- YOUR OBJECTIVE
Could you return every line of the material that contains the word "lowest"?

*** Opening of STUDY MATERIAL ***

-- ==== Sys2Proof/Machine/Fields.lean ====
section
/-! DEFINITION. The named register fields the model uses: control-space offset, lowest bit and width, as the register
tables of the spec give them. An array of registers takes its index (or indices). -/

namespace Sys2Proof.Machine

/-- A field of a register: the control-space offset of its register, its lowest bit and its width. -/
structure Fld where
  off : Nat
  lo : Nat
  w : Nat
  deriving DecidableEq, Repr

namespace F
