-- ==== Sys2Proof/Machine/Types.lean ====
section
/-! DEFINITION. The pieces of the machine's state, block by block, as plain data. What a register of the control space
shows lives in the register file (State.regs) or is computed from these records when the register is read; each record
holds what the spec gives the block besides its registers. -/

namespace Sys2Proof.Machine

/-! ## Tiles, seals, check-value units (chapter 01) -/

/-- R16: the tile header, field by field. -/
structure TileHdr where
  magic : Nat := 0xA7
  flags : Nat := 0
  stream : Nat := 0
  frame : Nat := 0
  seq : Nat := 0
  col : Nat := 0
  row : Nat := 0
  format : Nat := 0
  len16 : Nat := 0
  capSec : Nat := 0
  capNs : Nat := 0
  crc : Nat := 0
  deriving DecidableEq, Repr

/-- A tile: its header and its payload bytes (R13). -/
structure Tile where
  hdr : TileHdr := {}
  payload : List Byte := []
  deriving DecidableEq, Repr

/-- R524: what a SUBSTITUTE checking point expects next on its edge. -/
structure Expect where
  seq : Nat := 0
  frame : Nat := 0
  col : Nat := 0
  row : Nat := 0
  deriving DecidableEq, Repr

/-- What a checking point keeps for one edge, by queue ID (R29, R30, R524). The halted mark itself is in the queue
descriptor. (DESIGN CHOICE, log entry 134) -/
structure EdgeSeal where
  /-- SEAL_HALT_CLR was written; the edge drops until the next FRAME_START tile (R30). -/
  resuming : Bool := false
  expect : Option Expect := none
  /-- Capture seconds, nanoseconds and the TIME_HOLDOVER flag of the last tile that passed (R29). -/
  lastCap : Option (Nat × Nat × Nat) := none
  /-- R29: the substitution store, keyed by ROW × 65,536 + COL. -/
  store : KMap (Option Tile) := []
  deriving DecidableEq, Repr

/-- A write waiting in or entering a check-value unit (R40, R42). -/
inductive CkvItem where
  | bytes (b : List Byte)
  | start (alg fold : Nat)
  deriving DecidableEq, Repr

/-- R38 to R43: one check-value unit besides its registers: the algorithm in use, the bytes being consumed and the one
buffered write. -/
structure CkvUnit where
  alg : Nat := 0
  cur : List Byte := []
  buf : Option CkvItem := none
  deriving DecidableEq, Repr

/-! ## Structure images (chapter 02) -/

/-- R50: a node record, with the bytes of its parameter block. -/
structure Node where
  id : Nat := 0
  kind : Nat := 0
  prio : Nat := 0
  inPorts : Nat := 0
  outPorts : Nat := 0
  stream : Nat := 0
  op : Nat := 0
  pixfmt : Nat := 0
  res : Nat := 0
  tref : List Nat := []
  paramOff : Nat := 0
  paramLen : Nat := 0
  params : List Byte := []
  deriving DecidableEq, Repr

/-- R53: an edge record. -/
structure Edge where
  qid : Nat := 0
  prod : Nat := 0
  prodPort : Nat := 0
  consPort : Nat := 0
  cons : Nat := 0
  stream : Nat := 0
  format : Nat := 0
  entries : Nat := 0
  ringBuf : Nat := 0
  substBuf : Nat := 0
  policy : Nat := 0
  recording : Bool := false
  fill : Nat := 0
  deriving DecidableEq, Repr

*** Close of STUDY MATERIAL ***
*** Opening of STUDY MATERIAL ***

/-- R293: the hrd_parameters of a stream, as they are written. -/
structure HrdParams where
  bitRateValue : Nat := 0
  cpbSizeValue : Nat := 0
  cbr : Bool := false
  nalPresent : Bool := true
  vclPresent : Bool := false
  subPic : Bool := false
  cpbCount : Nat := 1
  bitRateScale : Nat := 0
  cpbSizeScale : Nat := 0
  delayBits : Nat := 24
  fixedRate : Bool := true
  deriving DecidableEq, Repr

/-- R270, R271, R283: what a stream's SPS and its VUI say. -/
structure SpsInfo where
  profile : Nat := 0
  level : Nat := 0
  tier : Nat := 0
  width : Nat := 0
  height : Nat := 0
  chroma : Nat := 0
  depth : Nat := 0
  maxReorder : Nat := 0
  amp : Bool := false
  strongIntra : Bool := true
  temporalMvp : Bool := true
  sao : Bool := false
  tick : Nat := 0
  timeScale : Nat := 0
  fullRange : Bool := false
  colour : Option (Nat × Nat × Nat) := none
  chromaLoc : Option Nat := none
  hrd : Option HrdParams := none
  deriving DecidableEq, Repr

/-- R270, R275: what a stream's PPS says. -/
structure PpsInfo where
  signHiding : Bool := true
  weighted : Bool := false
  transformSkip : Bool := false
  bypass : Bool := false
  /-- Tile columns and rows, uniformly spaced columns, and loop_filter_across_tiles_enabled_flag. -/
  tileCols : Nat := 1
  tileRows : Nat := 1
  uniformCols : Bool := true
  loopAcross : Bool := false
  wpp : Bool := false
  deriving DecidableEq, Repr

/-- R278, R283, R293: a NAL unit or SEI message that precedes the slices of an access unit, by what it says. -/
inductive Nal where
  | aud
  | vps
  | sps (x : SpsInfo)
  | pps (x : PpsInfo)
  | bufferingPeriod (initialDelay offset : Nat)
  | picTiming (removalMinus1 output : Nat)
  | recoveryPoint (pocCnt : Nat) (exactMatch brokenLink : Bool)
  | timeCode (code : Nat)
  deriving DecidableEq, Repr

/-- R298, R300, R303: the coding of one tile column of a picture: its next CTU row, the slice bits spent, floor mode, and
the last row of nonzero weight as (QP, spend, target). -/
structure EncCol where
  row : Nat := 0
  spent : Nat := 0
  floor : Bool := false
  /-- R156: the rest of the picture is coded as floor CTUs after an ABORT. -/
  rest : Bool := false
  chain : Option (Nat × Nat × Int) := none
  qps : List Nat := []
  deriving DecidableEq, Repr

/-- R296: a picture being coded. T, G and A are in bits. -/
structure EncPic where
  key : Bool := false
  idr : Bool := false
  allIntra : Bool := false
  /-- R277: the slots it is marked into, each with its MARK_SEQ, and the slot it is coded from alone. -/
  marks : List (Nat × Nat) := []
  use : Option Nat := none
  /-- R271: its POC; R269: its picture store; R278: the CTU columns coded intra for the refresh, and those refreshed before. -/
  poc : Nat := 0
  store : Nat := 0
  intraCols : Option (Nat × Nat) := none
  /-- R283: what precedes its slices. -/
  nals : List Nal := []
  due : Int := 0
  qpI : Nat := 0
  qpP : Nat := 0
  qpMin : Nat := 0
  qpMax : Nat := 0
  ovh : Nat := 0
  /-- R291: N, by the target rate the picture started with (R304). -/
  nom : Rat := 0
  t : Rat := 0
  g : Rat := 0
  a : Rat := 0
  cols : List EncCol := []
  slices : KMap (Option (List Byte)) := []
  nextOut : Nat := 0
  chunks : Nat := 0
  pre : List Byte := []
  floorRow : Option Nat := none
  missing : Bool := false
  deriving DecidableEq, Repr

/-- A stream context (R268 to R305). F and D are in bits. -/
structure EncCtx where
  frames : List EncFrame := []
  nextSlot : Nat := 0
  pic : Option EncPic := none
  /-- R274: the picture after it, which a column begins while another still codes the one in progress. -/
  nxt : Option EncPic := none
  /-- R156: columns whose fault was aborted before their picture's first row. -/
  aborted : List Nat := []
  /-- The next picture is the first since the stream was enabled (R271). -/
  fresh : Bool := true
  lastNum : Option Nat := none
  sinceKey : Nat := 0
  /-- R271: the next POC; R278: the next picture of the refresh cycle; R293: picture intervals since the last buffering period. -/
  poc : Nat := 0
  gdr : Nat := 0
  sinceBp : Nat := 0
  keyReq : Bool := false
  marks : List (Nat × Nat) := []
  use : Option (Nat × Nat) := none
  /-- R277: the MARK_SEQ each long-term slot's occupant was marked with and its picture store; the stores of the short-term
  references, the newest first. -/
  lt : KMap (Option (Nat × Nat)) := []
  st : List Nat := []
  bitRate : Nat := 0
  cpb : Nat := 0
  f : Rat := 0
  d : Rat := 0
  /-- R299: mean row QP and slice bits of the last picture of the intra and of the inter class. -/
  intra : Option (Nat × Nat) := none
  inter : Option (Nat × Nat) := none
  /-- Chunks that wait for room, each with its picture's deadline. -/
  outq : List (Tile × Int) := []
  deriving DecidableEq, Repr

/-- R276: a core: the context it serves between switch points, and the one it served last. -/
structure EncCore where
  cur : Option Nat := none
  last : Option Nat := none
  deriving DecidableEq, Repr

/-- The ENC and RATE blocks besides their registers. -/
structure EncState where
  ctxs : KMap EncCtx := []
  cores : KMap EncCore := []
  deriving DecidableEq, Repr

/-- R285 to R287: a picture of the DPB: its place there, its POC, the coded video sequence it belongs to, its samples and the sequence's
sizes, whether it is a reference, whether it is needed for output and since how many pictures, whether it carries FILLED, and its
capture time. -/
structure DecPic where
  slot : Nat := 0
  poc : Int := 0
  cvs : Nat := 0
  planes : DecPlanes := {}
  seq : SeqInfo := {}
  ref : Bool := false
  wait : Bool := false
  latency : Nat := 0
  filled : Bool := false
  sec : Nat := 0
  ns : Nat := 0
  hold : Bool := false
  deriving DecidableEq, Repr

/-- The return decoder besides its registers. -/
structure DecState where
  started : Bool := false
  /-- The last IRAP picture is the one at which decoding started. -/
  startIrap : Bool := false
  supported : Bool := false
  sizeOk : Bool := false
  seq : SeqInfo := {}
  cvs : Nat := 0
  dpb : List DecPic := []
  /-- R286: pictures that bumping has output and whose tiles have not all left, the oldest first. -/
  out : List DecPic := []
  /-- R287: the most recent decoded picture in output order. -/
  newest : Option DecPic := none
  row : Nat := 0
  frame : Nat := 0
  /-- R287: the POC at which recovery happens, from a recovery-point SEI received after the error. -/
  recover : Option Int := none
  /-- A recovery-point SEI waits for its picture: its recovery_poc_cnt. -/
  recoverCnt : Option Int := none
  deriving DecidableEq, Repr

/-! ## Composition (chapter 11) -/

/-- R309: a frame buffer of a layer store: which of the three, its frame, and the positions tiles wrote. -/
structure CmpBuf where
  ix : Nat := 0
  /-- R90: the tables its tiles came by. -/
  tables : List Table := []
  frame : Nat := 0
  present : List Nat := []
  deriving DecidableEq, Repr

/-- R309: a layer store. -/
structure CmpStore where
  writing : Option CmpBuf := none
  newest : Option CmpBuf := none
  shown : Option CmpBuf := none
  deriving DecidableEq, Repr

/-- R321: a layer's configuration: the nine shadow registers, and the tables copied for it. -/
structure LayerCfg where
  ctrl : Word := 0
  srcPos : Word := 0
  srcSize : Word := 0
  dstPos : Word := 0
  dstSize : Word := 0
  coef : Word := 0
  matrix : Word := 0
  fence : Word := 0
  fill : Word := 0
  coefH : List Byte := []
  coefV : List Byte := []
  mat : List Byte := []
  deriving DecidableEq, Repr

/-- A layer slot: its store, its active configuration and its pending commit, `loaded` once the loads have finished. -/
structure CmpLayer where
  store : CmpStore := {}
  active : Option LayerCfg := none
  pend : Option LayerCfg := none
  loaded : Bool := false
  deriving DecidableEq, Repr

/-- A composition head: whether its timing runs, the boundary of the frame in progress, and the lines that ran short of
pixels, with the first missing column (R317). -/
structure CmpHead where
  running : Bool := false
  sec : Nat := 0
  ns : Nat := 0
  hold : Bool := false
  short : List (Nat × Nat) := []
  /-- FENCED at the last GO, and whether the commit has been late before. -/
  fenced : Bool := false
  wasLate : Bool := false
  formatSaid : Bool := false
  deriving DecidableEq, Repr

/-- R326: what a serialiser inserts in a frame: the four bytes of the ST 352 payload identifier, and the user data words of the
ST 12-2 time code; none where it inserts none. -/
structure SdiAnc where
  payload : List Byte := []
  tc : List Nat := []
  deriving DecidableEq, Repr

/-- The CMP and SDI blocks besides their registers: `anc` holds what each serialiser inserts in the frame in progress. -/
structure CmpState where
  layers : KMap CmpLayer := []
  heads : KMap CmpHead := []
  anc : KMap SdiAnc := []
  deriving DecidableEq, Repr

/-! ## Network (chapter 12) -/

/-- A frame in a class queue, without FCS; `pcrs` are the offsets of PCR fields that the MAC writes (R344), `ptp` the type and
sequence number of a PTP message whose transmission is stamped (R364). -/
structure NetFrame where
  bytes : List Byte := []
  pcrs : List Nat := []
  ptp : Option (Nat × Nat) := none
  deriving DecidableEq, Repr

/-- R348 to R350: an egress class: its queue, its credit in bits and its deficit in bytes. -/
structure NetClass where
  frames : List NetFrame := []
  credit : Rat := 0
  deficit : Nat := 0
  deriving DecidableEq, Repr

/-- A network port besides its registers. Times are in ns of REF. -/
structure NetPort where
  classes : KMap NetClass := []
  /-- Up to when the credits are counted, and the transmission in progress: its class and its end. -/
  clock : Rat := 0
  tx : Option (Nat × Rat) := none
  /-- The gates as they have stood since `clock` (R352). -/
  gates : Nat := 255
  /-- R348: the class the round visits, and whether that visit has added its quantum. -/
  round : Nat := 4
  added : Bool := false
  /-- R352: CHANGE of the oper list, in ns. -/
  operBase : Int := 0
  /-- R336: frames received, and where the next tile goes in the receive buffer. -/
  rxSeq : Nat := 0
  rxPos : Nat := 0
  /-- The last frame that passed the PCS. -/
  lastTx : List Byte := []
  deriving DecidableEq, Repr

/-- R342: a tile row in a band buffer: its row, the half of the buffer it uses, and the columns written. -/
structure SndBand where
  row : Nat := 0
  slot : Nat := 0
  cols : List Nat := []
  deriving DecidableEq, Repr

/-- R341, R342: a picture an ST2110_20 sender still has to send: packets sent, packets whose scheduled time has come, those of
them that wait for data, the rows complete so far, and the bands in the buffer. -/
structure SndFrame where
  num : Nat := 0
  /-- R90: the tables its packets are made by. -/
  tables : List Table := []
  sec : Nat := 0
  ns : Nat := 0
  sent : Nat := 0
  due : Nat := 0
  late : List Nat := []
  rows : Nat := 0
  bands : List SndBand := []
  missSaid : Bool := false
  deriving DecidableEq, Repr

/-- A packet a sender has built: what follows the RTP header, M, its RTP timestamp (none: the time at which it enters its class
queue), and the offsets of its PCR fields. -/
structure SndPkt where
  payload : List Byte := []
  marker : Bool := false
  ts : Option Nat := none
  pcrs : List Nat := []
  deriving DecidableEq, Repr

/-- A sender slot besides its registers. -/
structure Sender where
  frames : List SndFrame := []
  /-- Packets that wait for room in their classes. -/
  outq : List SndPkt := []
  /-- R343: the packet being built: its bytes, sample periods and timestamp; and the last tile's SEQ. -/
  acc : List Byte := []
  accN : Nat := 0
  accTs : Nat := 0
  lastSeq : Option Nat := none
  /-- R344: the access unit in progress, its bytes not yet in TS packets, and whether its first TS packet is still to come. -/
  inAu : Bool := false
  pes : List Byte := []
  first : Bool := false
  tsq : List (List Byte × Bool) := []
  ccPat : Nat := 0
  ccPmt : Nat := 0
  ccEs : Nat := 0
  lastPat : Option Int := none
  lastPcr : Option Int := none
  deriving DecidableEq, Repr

*** Close of STUDY MATERIAL ***
*** Opening of STUDY MATERIAL ***

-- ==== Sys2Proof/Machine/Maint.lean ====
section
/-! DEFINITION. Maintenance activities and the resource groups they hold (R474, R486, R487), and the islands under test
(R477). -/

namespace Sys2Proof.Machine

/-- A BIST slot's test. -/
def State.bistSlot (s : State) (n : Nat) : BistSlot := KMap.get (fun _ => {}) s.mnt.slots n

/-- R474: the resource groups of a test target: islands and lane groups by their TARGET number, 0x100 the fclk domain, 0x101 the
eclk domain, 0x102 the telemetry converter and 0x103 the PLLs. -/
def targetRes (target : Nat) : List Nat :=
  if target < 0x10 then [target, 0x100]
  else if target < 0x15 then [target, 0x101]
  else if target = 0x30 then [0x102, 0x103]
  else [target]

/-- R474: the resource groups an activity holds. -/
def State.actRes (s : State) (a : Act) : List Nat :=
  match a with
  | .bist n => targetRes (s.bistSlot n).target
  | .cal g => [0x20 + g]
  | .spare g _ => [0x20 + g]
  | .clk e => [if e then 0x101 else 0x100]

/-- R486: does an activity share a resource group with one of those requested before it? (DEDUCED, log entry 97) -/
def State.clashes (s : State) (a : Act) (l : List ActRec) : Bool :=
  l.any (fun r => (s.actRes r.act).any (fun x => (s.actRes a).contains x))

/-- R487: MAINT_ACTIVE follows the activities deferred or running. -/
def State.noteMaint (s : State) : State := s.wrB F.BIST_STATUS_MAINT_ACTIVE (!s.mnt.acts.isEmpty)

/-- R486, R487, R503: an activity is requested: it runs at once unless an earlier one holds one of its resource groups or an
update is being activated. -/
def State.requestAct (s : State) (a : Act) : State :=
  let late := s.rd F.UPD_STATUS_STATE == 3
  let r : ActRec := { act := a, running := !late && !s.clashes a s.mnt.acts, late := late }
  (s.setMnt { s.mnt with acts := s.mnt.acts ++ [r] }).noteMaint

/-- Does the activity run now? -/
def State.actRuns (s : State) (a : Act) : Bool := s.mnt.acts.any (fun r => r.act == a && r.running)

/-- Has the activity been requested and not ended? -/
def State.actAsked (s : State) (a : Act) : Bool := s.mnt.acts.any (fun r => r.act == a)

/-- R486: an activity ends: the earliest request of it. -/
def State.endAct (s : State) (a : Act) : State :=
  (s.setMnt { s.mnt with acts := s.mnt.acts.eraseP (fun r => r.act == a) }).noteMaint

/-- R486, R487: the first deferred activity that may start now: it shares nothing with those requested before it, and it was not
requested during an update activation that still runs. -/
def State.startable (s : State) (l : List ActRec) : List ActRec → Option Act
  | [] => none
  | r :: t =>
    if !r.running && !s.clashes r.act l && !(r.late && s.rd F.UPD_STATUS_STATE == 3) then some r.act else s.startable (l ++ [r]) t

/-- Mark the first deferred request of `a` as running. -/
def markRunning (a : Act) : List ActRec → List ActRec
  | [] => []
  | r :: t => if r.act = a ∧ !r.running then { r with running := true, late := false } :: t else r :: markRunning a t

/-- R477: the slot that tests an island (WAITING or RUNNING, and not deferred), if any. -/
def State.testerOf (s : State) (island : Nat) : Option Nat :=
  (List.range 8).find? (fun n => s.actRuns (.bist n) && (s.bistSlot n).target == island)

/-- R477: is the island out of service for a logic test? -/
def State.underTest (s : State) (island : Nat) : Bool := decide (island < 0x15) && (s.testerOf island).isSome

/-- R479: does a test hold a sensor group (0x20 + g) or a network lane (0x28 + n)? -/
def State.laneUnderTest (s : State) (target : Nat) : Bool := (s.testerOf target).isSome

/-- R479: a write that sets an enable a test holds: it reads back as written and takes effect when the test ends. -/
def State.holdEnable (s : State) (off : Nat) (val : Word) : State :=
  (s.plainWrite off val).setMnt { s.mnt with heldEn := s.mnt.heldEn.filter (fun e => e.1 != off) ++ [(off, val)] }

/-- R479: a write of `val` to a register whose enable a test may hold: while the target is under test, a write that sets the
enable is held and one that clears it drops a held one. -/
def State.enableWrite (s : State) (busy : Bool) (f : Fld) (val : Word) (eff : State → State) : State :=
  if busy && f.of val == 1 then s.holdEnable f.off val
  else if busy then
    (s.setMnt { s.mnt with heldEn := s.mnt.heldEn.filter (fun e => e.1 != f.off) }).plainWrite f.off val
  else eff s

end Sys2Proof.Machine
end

*** Close of STUDY MATERIAL ***

- THE ANSWER
/-! DEFINITION. The named register fields the model uses: control-space offset, lowest bit and width, as the register
/-- A field of a register: the control-space offset of its register, its lowest bit and its width. -/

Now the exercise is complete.